WHAT THE EXERCISE ASKS: Scan the records beneath this line for the line holding "h.some b hb" and the line holding "is compared with the best so far. -/", then transcribe exactly those two and all lines between.

PROVIDED DATA:

/-- R66, R67, R68, R69: a RESERVE that passes every check holds the chosen bike for the card in three places;
CANCEL_RESERVATION and a HOLD_EXPIRY expiry end the reservation in the same three, whatever the card's status. -/
def Obligations.ReservationsAreHeldAndEnded : Prop :=
  (∀ (q : Request) (s : State) (slot : Nat) (c : Card) (b now : Nat), Takes 32#8 q s →
    Names s.store (param q 0 7) slot c → param q 7 1 < 32 → s.store.timer.clock = some now →
    s.store.tariff.loaded = true → (stationAt s.store (param q 7 1)).isDefined = true →
    Standing s.settings s.store now c → (freeHireSlot s.store).isSome = true → c.reservation = none →
    s.store.fleet.reservationsHeld < 512 → chooseUsable s.store (param q 7 1) = some b →
    let due := heldAt (now + s.settings.reservationHold)
    CompletesAt (.reserve q) 32#8 q s
      { outcome := .ok
        result := encBike (some b) ++ encDock (dockOfPlace (bikeAt s.store b).place) ++ encClock due }
      [] (stationAt s.store) (stationsOfBike s.store b)
      (fun t => t =
        { putBike (putCard s.store slot (some { c with reservation := some ⟨b, param q 7 1⟩ })) b
            { bikeAt s.store b with heldFor := some slot } with
          fleet.stations := t.fleet.stations
          fleet.reservationsHeld := s.store.fleet.reservationsHeld + 1
          timer.deadlines := insertEntry ⟨.holdExpiry b, due⟩ s.store.timer.deadlines })) ∧
  (∀ (q : Request) (s : State) (slot : Nat) (c : Card) (r : Reservation), Takes 7#8 q s →
    Names s.store (param q 0 7) slot c → c.reservation = some r →
    CompletesAt (.cancelReservation q) 7#8 q s
      { outcome := .ok, result := encBike (some r.bike) ++ encStation (some r.station) }
      [] (stationAt s.store) (stationsOfBike s.store r.bike)
      (fun t => t =
        { putBike (putCard s.store slot (some { c with reservation := none })) r.bike
            { bikeAt s.store r.bike with heldFor := none } with
          fleet.stations := t.fleet.stations
          fleet.reservationsHeld := s.store.fleet.reservationsHeld - 1
          timer.deadlines := dropEntry (.holdExpiry r.bike) s.store.timer.deadlines })) ∧
  (∀ (hub : HubInput) (s : State) (b slot : Nat) (c : Card) (r : Reservation),
     Expires (.holdExpiry b) hub s → (bikeAt s.store b).heldFor = some slot →
     cardAt s.store slot = some c → c.reservation = some r →
     LapsesAt (.holdExpiry hub) hub s [.holdExpired (some c.serial) b r.station]
       (stationAt s.store) (stationsOfBike s.store b)
       (fun t => t =
         { putBike (putCard s.store slot (some { c with reservation := none })) b
             { bikeAt s.store b with heldFor := none } with
           fleet.stations := t.fleet.stations
           fleet.reservationsHeld := s.store.fleet.reservationsHeld - 1
           timer.deadlines := dropEntry (.holdExpiry b) s.store.timer.deadlines.tail }))


/-! ## Fares and the tariff -/

/-- R55, R38, R49: a RELEASE_WINDOW expiry closes its hire as a lapse, without a charge; the dock keeps the
card's serial and the clock as its last lapse; and the card is closed when this was its last hire. -/
def Obligations.ReleaseLapses : Prop :=
  ∀ (hub : HubInput) (s : State) (h : Handle) (r : Hire) (c : Card) (now : Nat),
    Expires (.releaseWindow h) hub s → s.store.timer.clock = some now → hireAt s.store h = some r →
    r.state = .releasing → cardAt s.store r.card = some c →
    let c' : Card := { c with openHires := c.openHires.filter (· ≠ h), holdTotal := c.holdTotal - r.hold }
    LapsesAt (.releaseWindowExpiry hub) hub s
      (.releaseLapsed h (some c.serial) r.bike r.origin :: closingNotice c')
      (stationAt s.store) (stationsOfBike s.store r.bike ++ stationsOfDock s.store r.origin)
      (fun t =>
        LeftWith s.store t r.card c' ∧
        bikeAt t r.bike = { bikeAt s.store r.bike with hire := none, state := .docked } ∧
        dockAt t r.origin =
          { dockAt s.store r.origin with latch := .latched, lastLapse := some ⟨c.serial, now⟩ } ∧
        hireSlotAt t h.slot = ⟨((hireSlotAt s.store h.slot).gen + 1) % 256, none⟩ ∧
        t.timer.deadlines = s.store.timer.deadlines.tail ∧ t.timer.clock = some now ∧
        SameHeld s.store t ∧ SameWaiting s.store t ∧
        Frame s.store t [r.bike] [r.origin] [r.card] [h.slot] [] [])

/-- R61, R62, R89, R31, R38: an OVERDUE expiry makes its hire OVERDUE and adds its LOST entry, and changes nothing
else; a LOST expiry charges the lost fee, closes the hire, makes the bike MISSING, and closes the card when this
was its last hire. -/
def Obligations.OverdueThenLost : Prop :=
  (∀ (hub : HubInput) (s : State) (h : Handle) (r : Hire) (start : Nat),
     Expires (.overdue h) hub s → hireAt s.store h = some r → r.state = .riding → r.startTime = some start →
     let due := heldAt (start + s.settings.lostPoint)
     Lapses (.overdueExpiry hub) hub s
       [.hireOverdue h (serialOf s.store r.card) r.bike start due]
       (fun t => t =
         { putHireSlot s.store h.slot
             { hireSlotAt s.store h.slot with hire := some { r with state := .overdue } } with
           timer.deadlines := insertEntry ⟨.lost h, due⟩ s.store.timer.deadlines.tail })) ∧
  (∀ (hub : HubInput) (s : State) (h : Handle) (r : Hire) (c : Card),
     Expires (.lost h) hub s → hireAt s.store h = some r → r.state = .overdue →
     cardAt s.store r.card = some c →
     let t0 := s.store.tariff.active
     let balance := chargedBalance c.balance t0.lostFee
     let c' : Card :=
       { c with
         balance := balance, openHires := c.openHires.filter (· ≠ h), holdTotal := c.holdTotal - r.hold
         status := statusAfterCharge t0 c balance }
     LapsesAt (.lostExpiry hub) hub s
       (.bikeLost r.bike (some c.serial) h t0.lostFee (writtenOff c.balance t0.lostFee) balance ::
         closingNotice c')
       (stationAt s.store) (stationsOfBike s.store r.bike)
       (fun t =>
         LeftWith s.store t r.card c' ∧
         bikeAt t r.bike = { bikeAt s.store r.bike with hire := none, state := .missing, place := none } ∧
         hireSlotAt t h.slot = ⟨((hireSlotAt s.store h.slot).gen + 1) % 256, none⟩ ∧
         t.timer.deadlines = s.store.timer.deadlines.tail ∧ t.timer.clock = s.store.timer.clock ∧
         SameHeld s.store t ∧ SameWaiting s.store t ∧
         Frame s.store t [r.bike] [] [r.card] [h.slot] [] []))

/-- R81, R86, R87: the billable minutes, the carry and the balance of a settlement that is not waived. -/
def Obligations.FareStages : Prop :=
  ∀ (set : Settings) (t : Tariff) (c : Card) (i : FareInput),
    1 ≤ t.billingStep → ¬ (i.accepted = true ∧ i.stop - i.start ≤ t.waiverWindow) →
    let f := computeFare set t c i
    let d := i.stop - i.start
    let sum := c.carry + f.charged
    -- R81: m_b is the least multiple of the step that is not below the started minutes beyond the grace
    (t.billingStep ∣ f.minutes ∧ d - t.grace ≤ 60 * f.minutes ∧
      ∀ m, t.billingStep ∣ m → d - t.grace ≤ 60 * m → f.minutes ≤ m) ∧
    -- R86
    (f.minor = ((sum / 256 : Nat) : Int) ∧ f.carry = sum % 256) ∧
    -- R87
    (f.balance = (if c.balance - f.minor < -1000000 then -1000000 else c.balance - f.minor) ∧
      f.writeOff = (if c.balance - f.minor < -1000000 then -1000000 - (c.balance - f.minor) else 0))

/-- R80, R85: a hire is waived when the report was accepted and its duration is no more than the waiver window, and
then nothing is charged and the card's fields stand; otherwise no settlement raises the day spent above a daily
cap that is above 0, and the cap day becomes the day of the hire's end. -/
def Obligations.WaiverAndCap : Prop :=
  (∀ (set : Settings) (t : Tariff) (c : Card) (i : FareInput),
     ¬ (i.accepted = true ∧ i.stop - i.start ≤ t.waiverWindow) →
     let f := computeFare set t c i
     let before := if c.capDay = dayNumber set i.stop then c.daySpent else 0
     let cap := (classParams t i.cls).dailyCap
     f.capDay = dayNumber set i.stop ∧ f.daySpent = min (before + f.charged) 16777215 ∧
       (cap = 0 → f.charged = f.before) ∧
       (0 < cap → f.charged = min f.before (cap - before) ∧ (before ≤ cap → before + f.charged ≤ cap))) ∧
  (∀ (set : Settings) (t : Tariff) (c : Card) (i : FareInput),
     ((computeFare set t c i).waived = true ↔ i.accepted = true ∧ i.stop - i.start ≤ t.waiverWindow) ∧
     ((computeFare set t c i).waived = true →
       computeFare set t c i = ⟨0, 0, 0, 0, 0, c.balance, c.carry, c.capDay, c.daySpent, true⟩))

/-- R74: the fare of an installed curve, read between two knots and carried on past the last. -/
def Obligations.CurveReadsBetweenKnots : Prop :=
  ∀ (curve : List Knot) (x : Nat), CurveSound curve →
    (∀ j k l, curve[j]? = some k → curve[j + 1]? = some l → k.pos ≤ x → x < l.pos →
      curveFare curve x = k.value + (x - k.pos) * (l.value - k.value) / (l.pos - k.pos)) ∧
    (∀ k l, curve[curve.length - 2]? = some k → curve[curve.length - 1]? = some l → l.pos ≤ x →
      curveFare curve x =
        min (l.value + (x - l.pos) * (l.value - k.value) / (l.pos - k.pos)) 16777215)

/-- R76, R77, R78, R79, R185 (layout of the reply: log entry 13): a TARIFF_LOAD whose block passes the checks
installs it clamped and sets the loaded flag; one that fails answers BAD_TARIFF and changes nothing. -/
def Obligations.TariffLoadInstalls : Prop :=
  ∀ (q : Request) (s : State), Takes 20#8 q s → 300 ≤ param q 4 2 →
    let block := memRead (takenMem 20#8 q s) (param q 0 4) 300
    (tariffRefusal s.settings.checking block = none →
      Completes (.tariffLoad q) 20#8 q s
        { outcome := .ok
          result := le 1 (blockWindowCount block) ++ le 1 (clampFlags (blockTariff block)) } []
        (fun t => t = { s.store with tariff := ⟨true, clampTariff (blockTariff block)⟩ })) ∧
    (∀ reason curve, tariffRefusal s.settings.checking block = some (reason, curve) →
      Completes (.tariffLoad q) 20#8 q s { outcome := .badTariff, reason := reason, result := curve } []
        (fun t => t = s.store))

/-! ## Fleet tables -/

/-- R19, R20, R131, R107 (layouts: log entry 13): BIKE_QUERY, STATION_QUERY, VAN_QUERY and TICKET_QUERY answer the
records as they stand, and change none. -/
def Obligations.FleetAndTicketQueriesAnswer : Prop :=
  (∀ (q : Request) (s : State),
     (Takes 36#8 q s → param q 0 2 < 2048 →
       Completes (.bikeQuery q) 36#8 q s { outcome := .ok, result := bikeRecord s.store (param q 0 2) } []
         (fun t => t = s.store)) ∧
     (Takes 37#8 q s → param q 0 1 < 32 → (stationAt s.store (param q 0 1)).isDefined = true →
       (param q 1 1 = 0 →
         Completes (.stationQuery q) 37#8 q s
           { outcome := .ok, result := censusRecord (stationAt s.store (param q 0 1)) } []
           (fun t => t = s.store)) ∧
       (param q 1 1 = 1 →
         Completes (.stationQuery q) 37#8 q s
           { outcome := .ok, result := settingsRecord (stationAt s.store (param q 0 1)) } []
           (fun t => t = s.store))) ∧
     (Takes 18#8 q s → ∀ v, Crewed s.store q v →
       Completes (.vanQuery q) 18#8 q s { outcome := .ok, result := vanRecord s.store v } []
         (fun t => t = s.store))) ∧
  (∀ (q : Request) (s : State), Takes 35#8 q s →
     (∀ k, param q 0 1 = 0 → (handleParam q 1).slot < 512 → ticketAt s.store (handleParam q 1) = some k →
       Completes (.ticketQuery q) 35#8 q s
         { outcome := .ok, result := ticketRecord (begun s) (handleParam q 1) k } []
         (fun t => t = s.store)) ∧
     (∀ sub, param q 0 1 = 1 → subjectParam (param q 1 1) (param q 2 2) = some sub →
       Completes (.ticketQuery q) 35#8 q s { outcome := .ok, result := subjectRecord s.store sub } []
         (fun t => t = s.store)) ∧
     (param q 0 1 = 2 →
       Completes (.ticketQuery q) 35#8 q s { outcome := .ok, result := summaryRecord s.store } []
         (fun t => t = s.store)))
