/-! ## The two choices (R52, R118) -/

/-- A choice among the docks below `stop`: the bike with the fewest rides, the lowest dock on a tie. -/
structure FewestRides (st : Store) (first stop : Nat) (best : Option Nat) : Prop where
  none : best = none → ∀ d, first ≤ d → d < stop → usableIn st d = none
  some : ∀ b, best = some b → ∃ d, first ≤ d ∧ d < stop ∧ usableIn st d = some b ∧
    ∀ e, first ≤ e → e < stop → ∀ b', usableIn st e = some b' →
      (bikeAt st b).rides ≤ (bikeAt st b').rides ∧ (e < d → (bikeAt st b).rides < (bikeAt st b').rides)

/-- One more dock, which holds no usable bike. -/
theorem FewestRides.skip {st : Store} {first stop : Nat} {best : Option Nat} (h : FewestRides st first stop best)
    (hu : usableIn st stop = Option.none) : FewestRides st first (stop + 1) best := by
  refine ⟨fun hb d h1 h2 => ?_, fun b hb => ?_⟩
  · rcases Nat.lt_succ_iff_lt_or_eq.mp h2 with h2 | rfl
    · exact h.none hb d h1 h2
    · exact hu
  · obtain ⟨d, h1, h2, hd, hbest⟩ := h.some b hb
    refine ⟨d, h1, Nat.lt_succ_of_lt h2, hd, fun e h3 h4 b' he => ?_⟩
    rcases Nat.lt_succ_iff_lt_or_eq.mp h4 with h4 | rfl
    · exact hbest e h3 h4 b' he
    · rw [hu] at he
      cases he

/-- One more dock, whose usable bike is compared with the best so far. -/
theorem FewestRides.compare {st : Store} {first stop : Nat} {best : Option Nat} (h : FewestRides st first stop best)
    (hf : first ≤ stop) {x : Nat} (hu : usableIn st stop = Option.some x) :
    FewestRides st first (stop + 1) (fewerRides st best x) := by
  have hnew : ∀ (hbefore : ∀ e, first ≤ e → e < stop → ∀ b', usableIn st e = Option.some b' →
      (bikeAt st x).rides < (bikeAt st b').rides), FewestRides st first (stop + 1) (Option.some x) := by
    refine fun hbefore => ⟨nofun, fun b hb => ?_⟩
    obtain rfl := Option.some.inj hb
    refine ⟨stop, hf, Nat.lt_succ_self _, hu, fun e h3 h4 b' he => ?_⟩
    rcases Nat.lt_succ_iff_lt_or_eq.mp h4 with h4 | rfl
    · exact ⟨Nat.le_of_lt (hbefore e h3 h4 b' he), fun _ => hbefore e h3 h4 b' he⟩
    · obtain rfl := Option.some.inj (hu.symm.trans he)
      exact ⟨Nat.le_refl _, fun hlt => absurd hlt (Nat.lt_irrefl _)⟩
  cases best with
  | none =>
    refine hnew fun e h3 h4 b' he => ?_
    rw [h.none rfl e h3 h4] at he
    cases he
  | some y =>
    obtain ⟨d, h1, h2, hd, hbest⟩ := h.some y rfl
    unfold fewerRides
    dsimp only
    split
    next hlt => exact hnew fun e h3 h4 b' he => Nat.lt_of_lt_of_le hlt (hbest e h3 h4 b' he).1
    next hge =>
      refine ⟨nofun, fun b hb => ?_⟩
      obtain rfl := Option.some.inj hb
      refine ⟨d, h1, Nat.lt_succ_of_lt h2, hd, fun e h3 h4 b' he => ?_⟩
      rcases Nat.lt_succ_iff_lt_or_eq.mp h4 with h4 | rfl
      · exact hbest e h3 h4 b' he
      · obtain rfl := Option.some.inj (hu.symm.trans he)
        exact ⟨Nat.not_lt.mp hge, fun hlt => absurd hlt (Nat.lt_asymm h2)⟩

theorem fewestRides_range (st : Store) (first count : Nat) :
    FewestRides st first (first + count)
      (((rangeDocks first count).filterMap (usableIn st)).foldl (fewerRides st) none) := by
  induction count with
  | zero => exact ⟨fun _ d h1 h2 => absurd h2 (Nat.not_lt.mpr h1), fun _ h => nomatch h⟩
  | succ n ih =>
    rw [rangeDocks, List.range'_1_concat, List.filterMap_append, List.foldl_append]
    cases hu : usableIn st (first + n) with
    | none =>
      rw [List.filterMap_cons_none hu]
      exact ih.skip hu
    | some x =>
      rw [List.filterMap_cons_some hu]
      exact ih.compare (Nat.le_add_right _ _) hu

/-- A choice among the stations below `stop`: the highest score above 0, the lowest index on a tie. -/
structure HighestScore (score : Nat → Nat) (ok : Nat → Bool) (stop : Nat) (best : Option Nat) : Prop where
  none : best = none → ∀ j < stop, ok j = true → score j = 0
  some : ∀ i, best = some i → i < stop ∧ ok i = true ∧ 0 < score i ∧
    ∀ j < stop, ok j = true → score j ≤ score i ∧ (j < i → score j < score i)

section
variable {score : Nat → Nat} {ok : Nat → Bool} {n : Nat} {best : Option Nat}

/-- One more station, which is no candidate. -/
theorem HighestScore.skip (h : HighestScore score ok n best) (hn : ¬ ok n = true) :
    HighestScore score ok (n + 1) best := by
  refine ⟨fun hb j hj hok => ?_, fun i hi => ?_⟩
  · rcases Nat.lt_succ_iff_lt_or_eq.mp hj with hj | rfl
    · exact h.none hb j hj hok
    · exact absurd hok hn
  · obtain ⟨h1, h2, h3, h4⟩ := h.some i hi
    refine ⟨Nat.lt_succ_of_lt h1, h2, h3, fun j hj hok => ?_⟩
    rcases Nat.lt_succ_iff_lt_or_eq.mp hj with hj | rfl
    · exact h4 j hj hok
    · exact absurd hok hn

/-- One more candidate, which scores above every one before it. -/
theorem HighestScore.beats (hn : ok n = true) (hpos : 0 < score n) (hbefore : ∀ j < n, ok j = true → score j < score n) :
    HighestScore score ok (n + 1) (Option.some n) := by
  refine ⟨nofun, fun i hi => ?_⟩
  obtain rfl := Option.some.inj hi
  refine ⟨Nat.lt_succ_self _, hn, hpos, fun j hj hok => ?_⟩
  rcases Nat.lt_succ_iff_lt_or_eq.mp hj with hj | rfl
  · exact ⟨Nat.le_of_lt (hbefore j hj hok), fun _ => hbefore j hj hok⟩
  · exact ⟨Nat.le_refl _, fun hlt => absurd hlt (Nat.lt_irrefl _)⟩

/-- One more candidate, compared with the best so far. -/
theorem HighestScore.compare (h : HighestScore score ok n best) (hn : ok n = true) :
    HighestScore score ok (n + 1) (betterStation score best n) := by
  cases best with
  | none =>
    have hzero := h.none rfl
    unfold betterStation
    dsimp only
    split
    next hpos => exact .beats hn hpos fun j hj hok => by rw [hzero j hj hok]; exact hpos
    next hpos =>
      refine ⟨fun _ j hj hok => ?_, nofun⟩
      rcases Nat.lt_succ_iff_lt_or_eq.mp hj with hj | rfl
      · exact hzero j hj hok
      · exact Nat.eq_zero_of_not_pos hpos
  | some i =>
    obtain ⟨h1, h2, h3, h4⟩ := h.some i rfl
    unfold betterStation
    dsimp only
    split
    next hlt =>
      exact .beats hn (Nat.lt_trans h3 hlt) fun j hj hok => Nat.lt_of_le_of_lt (h4 j hj hok).1 hlt
    next hge =>
      refine ⟨nofun, fun k hk => ?_⟩
      obtain rfl := Option.some.inj hk
      refine ⟨Nat.lt_succ_of_lt h1, h2, h3, fun j hj hok => ?_⟩
      rcases Nat.lt_succ_iff_lt_or_eq.mp hj with hj | rfl
      · exact h4 j hj hok
      · exact ⟨Nat.not_lt.mp hge, fun hlt => absurd hlt (Nat.lt_asymm h1)⟩

end
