-- ==== Sys2Proof/Word.lean ====
section
/-! DEFINITION. The word types of the Fliuz 9 and the numbering of its cores and threads (R1, R4, R9, R11). -/

namespace Sys2Proof

/-- A byte of memory. -/
abbrev Byte := BitVec 8
/-- A 32-bit register or instruction word. -/
abbrev Word := BitVec 32
/-- A register pair, an address or a 64-bit special register. -/
abbrev DWord := BitVec 64

/-- The global number of a core from its die (0-3), cluster (0-11) and `CORE` (0-31). -/
def coreNo (die cluster core : Nat) : Nat := (die * 12 + cluster) * 32 + core
/-- `CORE` of a global core number. -/
def coreIndex (c : Nat) : Nat := c % 32
/-- `CLUSTER` of a global core number. -/
def coreCluster (c : Nat) : Nat := c / 32 % 12
/-- `DIE` of a global core number. -/
def coreDie (c : Nat) : Nat := c / 384
/-- The global number of a cluster. -/
def clusterNo (c : Nat) : Nat := c / 32
/-- C-cores are `CORE` 0-27, S-cores 28-31 (R61). -/
def isSCore (c : Nat) : Bool := 28 ≤ c % 32

/-- The global number of a thread from its core, `SLOT` and `LANE`. Where the rules leave a point open: log 12 (DESIGN CHOICE, safe). -/
def threadNo (core slot lane : Nat) : Nat := (core * 16 + slot) * 64 + lane
/-- `LANE` of a thread number. -/
def threadLane (t : Nat) : Nat := t % 64
/-- `SLOT` of a thread number. -/
def threadSlot (t : Nat) : Nat := t / 64 % 16
/-- The core of a thread number. Where the rules leave a point open: log 12 (DESIGN CHOICE, safe). -/
def threadCore (t : Nat) : Nat := t / 1024
/-- The crew of a thread: its core and slot as one number. -/
def threadCrew (t : Nat) : Nat := t / 64

end Sys2Proof
end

EXERCISE OUTPUT:
  · obtain ⟨d, h1, h2, hd, hbest⟩ := h.some b hb
    refine ⟨d, h1, Nat.lt_succ_of_lt h2, hd, fun e h3 h4 b' he => ?_⟩
    rcases Nat.lt_succ_iff_lt_or_eq.mp h4 with h4 | rfl
    · exact hbest e h3 h4 b' he
    · rw [hu] at he
      cases he

/-- One more dock, whose usable bike is compared with the best so far. -/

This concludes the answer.